Eating off the Hill: Taco Tuesday at Toro Taqueria

After four years working on Parliament Hill, I'm always on the lookout for new and different lunching options, having tried most places at least a few times. So I was pleased during recent Google Maps and Yelp trolling to find a new taco option not too far outside my usual lunch walking radius: Toto Taqueria, on Slater at Bank.

Long-time Ottawa lunchers will recognize this location -- actually, the famed Germantown Deli used to be next door -- it's now a bubble tea place or something. Rising rents forced them out, but I guess tacos and bubble tea are bringing in more revenue.

Anyway, this ain't Taco Bell, so fancy tacos ain't cheap. The three I had would regularly run $13.50 in total, but as I went on Taco Tuesday when tacos were $4 each, it cost me $12. Another $4 for the guacamole and chips, and $3 for my Mexican grape Fanta. Still well more than my usual lunch budget, so this will be an only on Taco Tuesdays stop. Still, I do recognize that fresh and quality ingredients are worth a premium.

Arriving early at 11:30 AM to beat the lunch rush, I ordered:

  • Picadillo: Chopped beef and potato in taco potion, with lettuce, pico de gallo,  and salsa roja.
  • Guadalajara: Red chile rubbed tortilla, Pollo Asado, Chorizo.
  • Carnitas: Ancho, Guajilo, hibiscus rubbed pork shoulder.

  • So, one each of a chicken, beef and pork. I went from left to right, starting with the carnitas. It was OK, good flavour, could have used a bit more veg variety and texture. It certainly wasn't dry -- in fact, it was wet. Very wet. Dripping onto your shirt wet, so be careful. The Guadalajara was similar -- little wet, nice flavour to the chicken, but also some nice texture with a good crunch. This one came with a lime for added flavour. And the Picadillo was a nice ending, with nicely seasoned beef.
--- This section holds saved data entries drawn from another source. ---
-- ==== Sys2Proof/Tests/Slice0.lean ====
section
/-!
SUPPORT. The model's own tests: ill-formed commands that WellFormed refuses, values the spec gives, and for each statement a state and
operands that meet its hypotheses.
-/

open Sys2Proof Sys2Proof.Machine Sys2Proof.Machine.State

/-- Supervisor core 0 runs with the given registers. -/
def Tests.supRun (k : Core) : State := State.reset.setCore 256 { k with run := .run }

/-- Field core 1 of tile 1 runs with the given registers. -/
def Tests.fieldRun (k : Core) : State := State.reset.setCore 17 { k with run := .run }

/-- Port 1 runs in SHOW with an 8 by 1 panel: its next start phase is reached. -/
def Tests.plateRun : State :=
  { (((State.reset.setFld Reg.SYS_MODE 7 0 0x33).setFld Reg.SID_STATUS 2 0 1).setReg (State.pReg Reg.PLATE_CTRL 1) 0x231) with
    acc := 0x200000000000000000000#96, mono := 100000
    ports := ({} : SMap PlatePort).put {} 1 { act := (({} : SMap Word).put 0 0 0x231).put 0 0xC 0x10008, lead := 1000 } }

/-- A sub-frame of port 1 whose FS has left. -/
def Tests.plateSf : SubFrame :=
  { n := 4, s := 0, c := 2, latch := 5, crc := 0, current := none, stream := true, blank := false, aligned := false, fs := true }

/-- Port 1 is off with a panel of 8 by 1 that every check accepts. -/
def Tests.plateOff : State :=
  (((State.reset.setReg (State.pReg Reg.PLATE_CTRL 1) 0x2A8).setReg (State.pReg Reg.PLATE_GEOM 1) 0x10008).setReg
    (State.pReg Reg.PLATE_CANVAS 1) 0x10008).setReg (State.pReg Reg.PLATE_FINAL_HI 1) 0x11

/-- Link 1 is in a state. -/
def Tests.linkSt (st : Nat) : State := State.reset.setFld (State.pReg Reg.PLATE_LINK_STATUS 1) 3 0 st

/-- Supervisor core 0 stages a triangle. -/
def Tests.rgnSt (cfg0 : Word) : State :=
  ((((State.reset.setAreg 0 Reg.OCC_RGN_CFG0 cfg0).setAreg 0 Reg.OCC_RGN_CFG1 0x2000400).setAreg 0 Reg.OCC_RGN_SEL 0x105).setAreg 0
    (Reg.OCC_RGN_V + 8) 800).setAreg 0 (Reg.OCC_RGN_V + 20) 800

/-- Region 5 of port 1 holds a triangle of ceiling 0x400. -/
def Tests.rgnHeld : State :=
  { rgnSt 0x30 with rgns := ({} : SMap Region256).put {} 261 { nv := 3, geo := [0, 0, 800, 0, 0, 800], ceil := 0x400, minceil := 0x200 } }

/-- A record with one KEEP item for region 5 of port 1. -/
def Tests.feedPl : List Byte :=
  let b : List Byte := [0x4F, 0x43, 1, 1, 9, 0, 0, 0, 7, 0, 0, 0, 0, 0, 0, 0, 0, 0, 0, 0, 40, 0, 0, 0, 0, 0, 0, 0, 0, 0, 0, 0, 1, 5, 3, 0]
  b ++ leBytes 4 (crc32 b).toNat

/-- The feed is on for MAC 3, and region 5 of port 1 is armed and fed. -/
def Tests.feedSt : State :=
  { ((State.reset.setReg Reg.OCC_FEED_CTRL 0x30000).setReg Reg.OCC_FEED_PORTS_LO 8) with
    rgns := ({} : SMap Region256).put {} 261 { feed := true, armed := true, timeout := 5 } }

/-- Channel 3 is enabled without a temperature source, in a state, with a level, 1 s after the reset. -/
def Tests.strSt (st lv : Nat) : State :=
  { ((((State.reset.setFld Reg.SYS_MODE 7 0 0x33).setReg (State.strReg Reg.STR_CFG 3) 0x3D1).setFld (State.strReg Reg.STR_STATUS 3) 3 0 st).setBit
      (State.strReg Reg.STR_STATUS 3) 4 true) with
    mono := 10000000000, strs := ({} : SMap StrCh).put {} 3 { level := lv, period := 40000 } }

/-- Link 1 is in STREAM with an engine that sends fault maps of 32 bytes. -/
def Tests.fmSt : State := (linkSt 6).updPort 1 fun v => { v with ident := some [0, 0, 0, 0x200100] }

/-- The node has ID 5, and link 2 is in a state. -/
def Tests.tlink (st : Nat) : State :=
  ((State.reset.setFld Reg.TRANSIT_NODE 14 0 0x4005).setFld (Reg.TRANSIT_STATUS + 0x2000) 1 0 st).setBit (Reg.TRANSIT_CFG + 0x2000) 0 true

/-- The router holds a packet that came on link 2. -/
def Tests.tIn (k : Pkt) : State := (tlink 3).updTransit fun x => { x with inbox := [(2, k)] }

/-- The endpoint holds a packet. -/
def Tests.tEp (k : Pkt) : State := (tlink 3).updTransit fun x => { x with epIn := [k] }

/-- A request of node 5 to itself. -/
def Tests.tReq (type : BitVec 4) : Pkt :=
  { dst := 5, src := 5, type := type, tag := 7, len := 4, addr := 0x1100000000, seq := 9, payload := [1, 2, 3, 4, 0, 0, 0, 0] }

/-- Node 5 is the coordinator, with 64 cores, its link 2 up; frame 100 runs. -/
def Tests.orrSt : State :=
  { (((tlink 3).setReg Reg.ORRERY_STATUS 0x30005).setReg Reg.ORRERY_CTRL 1).setReg Reg.ORRERY_CAP 0x640040 with acc := 0x6400000000 * 2 ^ 32 }

/-- The entry at the head of the own ring REQ. -/
def Tests.orrReq (o : State) (e : Entry) : State := o.setRing (State.reset.fld Reg.ORRERY_RINGS 5 0) { head := [e] }

/-- Item 9 is in the table. -/
def Tests.orrItem (i : OItem) : State := orrSt.updOrr fun o => { o with items := ({} : SMap OItem).put {} 9 i }

/-- The inventory record of node 6. -/
def Tests.orrInv : Inv := { uid := 7, id := 6, ctrl := 1, cap := 0x640040, pools := [(0, 0), (0, 0), (0, 0)], partner := none, epoch := 0, seq := 1 }

/-- MAC port 3 is up at 10 Gb/s. -/
def Tests.macSt : State :=
  ((State.reset.setFld Reg.SYS_MODE 7 0 0x33).setReg (macA 3 Reg.MAC_CTRL) 0x107).setBit (macA 3 Reg.MAC_STATUS) 0 true

/-- The head of ring TX0. -/
def Tests.macRing (o : State) (hi lo : Nat) (e : Entry) : State := o.setRing (State.reset.fld Reg.MAC_RINGS hi lo) { head := [e] }

/-- A broadcast frame with its FCS. -/
def Tests.macFrame : List Byte := State.withFcs (List.replicate 6 0xFF#8 ++ List.replicate 54 7#8) false

/-- An E1.31 data packet for universe 1 with two slots. -/
def Tests.sacnPkt : List Byte :=
  [0x00, 0x10, 0x00, 0x00, 0x41, 0x53, 0x43, 0x2D, 0x45, 0x31, 0x2E, 0x31, 0x37, 0x00, 0x00, 0x00, 0x70, 0x70, 0, 0, 0, 4] ++ List.replicate 16 9#8
    ++ [0x70, 0x5A, 0, 0, 0, 2] ++ List.replicate 64 0x41#8 ++ [100, 0, 0, 5, 0, 0, 1, 0x70, 0x0D, 2, 0xA1, 0, 0, 0, 1, 0, 3, 0, 0xAA, 0xBB]

/-- sACN receive entry 1 serves universe 1 into DRAM. -/
def Tests.sacnSt : State :=
  ((((State.reset.setReg Reg.MAC_SACN_MAP_LO 0x10000).setReg Reg.MAC_SACN_RXTBL_LO 0x20000).setBytes 0x10002 [1, 0]).setBytes 0x20000
    [1, 0, 0, 0]).setBytes 0x20008 [0, 0, 3, 0, 0]

/-- Stream entry 2 is a video stream of 8 bits 4:4:4. -/
def Tests.streamSt : State :=
  (((State.reset.setReg (State.stA Reg.ST_CFG 2) 0xB).setReg (State.stA Reg.ST_SIZE 2) 0x100010).setReg (State.stA Reg.ST_STRIDE 2) 0x60).setStSt 2
    { ts := some 5, seq := some 8 }

/-- An E1.31 synchronization packet for address 7. -/
def Tests.sacnSync : List Byte :=
  [0x00, 0x10, 0x00, 0x00, 0x41, 0x53, 0x43, 0x2D, 0x45, 0x31, 0x2E, 0x31, 0x37, 0x00, 0x00, 0x00, 0x70, 0x21, 0, 0, 0, 8] ++ List.replicate 16 9#8
    ++ [0x70, 0x0B, 0, 0, 0, 1, 3, 0, 7, 0, 0]

/-- An RTP packet with two pixels of row 3 from column 2. -/
def Tests.stPkt : List Byte := [0x80, 96, 0, 9, 0, 0, 0, 5, 0, 0, 0, 0, 0, 0, 0, 6, 0, 3, 0, 2, 1, 2, 3, 4, 5, 6]

/-- A job descriptor of 5 pixels lies at 0x1000, and its NET_LAUNCH is issued. -/
def Tests.macJobSt : State :=
  { (macSt.setFld Reg.SID_STATUS 2 0 1).setBytes 0x1000 ([0x43, 0x4A, 0x21, 0, 5, 0, 0, 0, 0, 0x20, 0, 0, 0, 0, 0, 0, 5, 0, 0, 0]) with
    issued := [⟨0x303, 0x1000, 0, 0, 0, 0, 5, 0, 0, 0⟩] }

/-- The job it names. -/
def Tests.macJob : Job := { macJobSt.jobOf 0x1000 5 (macJobSt.latchNs 5).1 with dark := false, mute := false }

/-- Bridge port 3 is enabled with RDM and slots from DRAM, in SHOW, with a state of the port. -/
def Tests.dmxSt (v : DPort) : State :=
  { (((State.reset.setFld Reg.SYS_MODE 7 0 0x33).setReg (State.dA 3 Reg.DMX_CFG) 0x1821).setReg (State.dA 3 Reg.DMX_SRC_LO) 0x10000).setFld
      (State.dA 3 Reg.DMX_SRC_CFG) 2 0 2 with mono := 1000000000 }.setDport 3 v

/-- A GET or SET request of the tunnel heads its ring. -/
def Tests.tunSt (e : Entry) : State :=
  ((dmxSt {}).setBit Reg.DMX_RINGS 16 true).setRing (State.reset.fld Reg.DMX_RINGS 5 0) { head := [e] }

/-- Panel input 3 is enabled in a state, its samples stable. -/
def Tests.panelSt (st : Nat) : State :=
  { ((State.reset.setReg Reg.PANEL_EN 8).setPnlState 3 st).setReg Reg.PANEL_RAW 8 with mono := 1000000000, sampleAt := 1000000000 }

/-- An answer of device 5 in transaction 7. -/
def Tests.rdmRsp : List Byte :=
  let b : List Byte := [0xCC, 1, 24, 0, 0, 0, 0, 0, 0, 0, 0, 0, 0, 0, 5, 7, 0, 0, 0, 0, 0x21, 0, 0x60, 0]
  b ++ beBytes 2 (byteSum b)

/-- The twin unit is enabled on link 2, which is UP, in a state, 1000 s after the reset. -/
def Tests.twinSt (st : Nat) : State :=
  { (((tlink 3).setFld (Reg.TRANSIT_CFG + 0x2000) 2 1 1).setReg Reg.TWIN_CTRL 9).setFld Reg.TWIN_STATUS 2 0 st with mono := 1000000000000 }

/-- The Almanac is READY with one active block of 4 KB out of 8, and a command waits. -/
def Tests.almSt (q : List AlmCmd) : State :=
  ((((State.reset.setReg Reg.ALM_GEOM 0xC).setReg Reg.ALM_NBLK 8).setReg Reg.ALM_REGION 0x5A0001).setFld Reg.ALM_STATUS 2 0 2).setAlm
    { blocks := [some 2], queue := q }

/-- Key 0x02000007 has a live record of 4 bytes at offset 64. -/
def Tests.almRec (q : List AlmCmd) : State :=
  (almSt q).setAlm { (almSt q).alm with index := ({} : SMap (Option AlmRec)).put none 0x02000007 (some ⟨64, 9, 4⟩) }

/-- The header of block 2 marks a committed region of generation 5, and the Almanac is off. -/
def Tests.almJrn : State :=
  ((((almSt []).flashProgs ((almSt []).almAddr 2) ([0x41#8, 0x4C#8, 0x42#8, 0x4B#8] ++ leBytes 4 1 ++
    leBytes 4 (crc32 ([0x41#8, 0x4C#8, 0x42#8, 0x4B#8] ++ leBytes 4 1)).toNat)).assignBlk 5 2 0).commitBlk (some 2)).setFld Reg.ALM_STATUS 2 0 0

/-- A compaction builds a region of block 3. -/
def Tests.almComp : State := ((almSt []).setAlm { (almSt []).alm with target := some [3] }).setFld Reg.ALM_STATUS 2 0 3

/-- A scrub pass is asked for, with an index. -/
def Tests.almScr (m : SMap (Option AlmRec)) : State :=
  ((almSt []).setBit Reg.ALM_CTRL 1 true).setAlm { (almSt []).alm with scrubNow := true, index := m }

/-- One live record lies at the start of the region. -/
def Tests.almGood : State :=
  ((almScr (({} : SMap (Option AlmRec)).put none 0x02000007 (some ⟨0, 9, 4⟩))).jProg [some 2] 0
    (recBody 0x02000007 9 false [1, 2, 3, 4] ++ recMarker [1, 2, 3, 4])).setReg Reg.ALM_APPEND_PT 32

/-- The throttling limit has been reached for 3 samples, 100 s after the reset. -/
def Tests.hotSt (act : Nat) (h : List Nat) : State :=
  { State.reset with mono := 100000000000, therm := { last := some 2000, act := act, hot := h, cool := [0, 0, 0, 0] } }

/-- Target runs, 100 s after the reset. -/
def Tests.calSt (id : Option Nat) : State := { State.reset with mono := 100000000000, cal := { State.reset.cal with running := id } }

/-- Resistances by code, the nearest to 50 ohm at code 7. -/
def Tests.termOhms : List Int := (List.range 32).map fun (i : Nat) => 50000 + 300 * ((i : Int) - 7)

/-- The device is in a mode, with UNDER beside it, 100 s after the reset. -/
def Tests.modeSt (m : Nat) : State := { State.reset.setFld Reg.SYS_MODE 7 0 m with mono := 100000000000 }

/-- A failsafe image of no universe lies in plate memory, where SYS_FS_BASE points. -/
def Tests.fsSt : State :=
  (((modeSt 0x22).setReg Reg.SYS_FS_BASE_LO 0).setReg (Reg.SYS_FS_BASE_LO + 4) 0x11).setBytes 0x1100000000
    [0x46, 0x53, 0x4C, 0x4B, 1, 0, 0, 0]

/-- The mode mailbox lies in supervisor memory and holds a word. -/
def Tests.pmbSt (w : Word) : State :=
  (((modeSt 0x22).setReg Reg.SYS_PMBOX_LO 0x00300000).setReg (Reg.SYS_PMBOX_LO + 4) 0x13).setBytes 0x1300300000 (leBytes 4 w.toNat)

/-- A fault record waits for the fault ring, 100 s after the reset. -/
def Tests.fltSt (l : Option LostRec) : State :=
  { State.reset with mono := 100000000000, faultQ := [⟨0x1005, 3, 7, 9, []⟩], faultLost := l }

/-- A TELEM_SNAP action has been issued. -/
def Tests.snapAct : Act := ⟨0x7, 0x55, 0, 0, 0, 0, 5, 0, 0, 0⟩

open Tests

/-! ### Ill-formed commands -/

theorem test_illFormed_ltcSyncWord : (Instr.ltcSyncWord true 24 0 0 0).wellFormed = false := by decide
theorem test_illFormed_mediaRtpPacket : (Instr.mediaRtpPacket 4 0 0 0).wellFormed = false := by decide
theorem test_illFormed_subframeStart : (Instr.subframeStart 1 [(0, 0, 1024)]).wellFormed = false := by decide
theorem test_illFormed_linkPacketReceive : (Instr.linkPacketReceive 2 0 true
    { dst := 5, src := 5, type := 1, tag := 0, len := 0, addr := 0, seq := 0, payload := List.replicate 257 0 }).wellFormed = false := by decide +kernel
theorem test_illFormed_rxFrame : (Instr.rxFrame 3 [1, 2, 3] 0).wellFormed = false := by decide
theorem test_illFormed_feedRecord : (Instr.feedRecord 3 0 (List.replicate 9601 0)).wellFormed = false := by decide +kernel
theorem test_illFormed_ctrlRx : (Instr.ctrlRx 2 0 (List.replicate 257 0)).wellFormed = false := by decide +kernel
theorem test_illFormed_trReceived : (Instr.trReceived 1 true (List.replicate 17 0)).wellFormed = false := by decide
theorem test_illFormed_rdmResponse : (Instr.rdmResponse 3 (List.replicate 514 0)).wellFormed = false := by decide +kernel
theorem test_illFormed_tcrcReceive : (Instr.tcrcReceive []).wellFormed = false := by decide
theorem test_illFormed_unitRingPush : (Instr.unitRingPush (.packet 3 [] 0)).wellFormed = false := by decide
theorem test_illFormed_thermSample : (Instr.thermSample [1000]).wellFormed = false := by decide
theorem test_illFormed_dbgAuthToken : (Instr.dbgAuthToken [1]).wellFormed = false := by decide
theorem test_illFormed_scrubPassComplete : (Instr.scrubPassComplete true [2 ^ 40] []).wellFormed = false := by decide
theorem test_illFormed_smbDone : (Instr.smbDone 1 0 0 (List.replicate 33 0)).wellFormed = false := by decide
    I don't go gaga for Guac but this was good, but again could have used a bit more flavour. Do you put lime in Guac? Maybe it needed more guac. The chips were crunchy and thick and certainly seemed house-made. I almost went for the Orange Fanta, but decided to change it up and go grape, which I don't ever recall having -- not since I was a kid, anyway. It was good -- very much like a grape Popsicle. Needed more fizz though.

    All in all, a pretty good, if pricy, Mexican taco experience. Would like to see stronger flavours achieved though without resorting to hot sauce. Happy Taco Tuesday!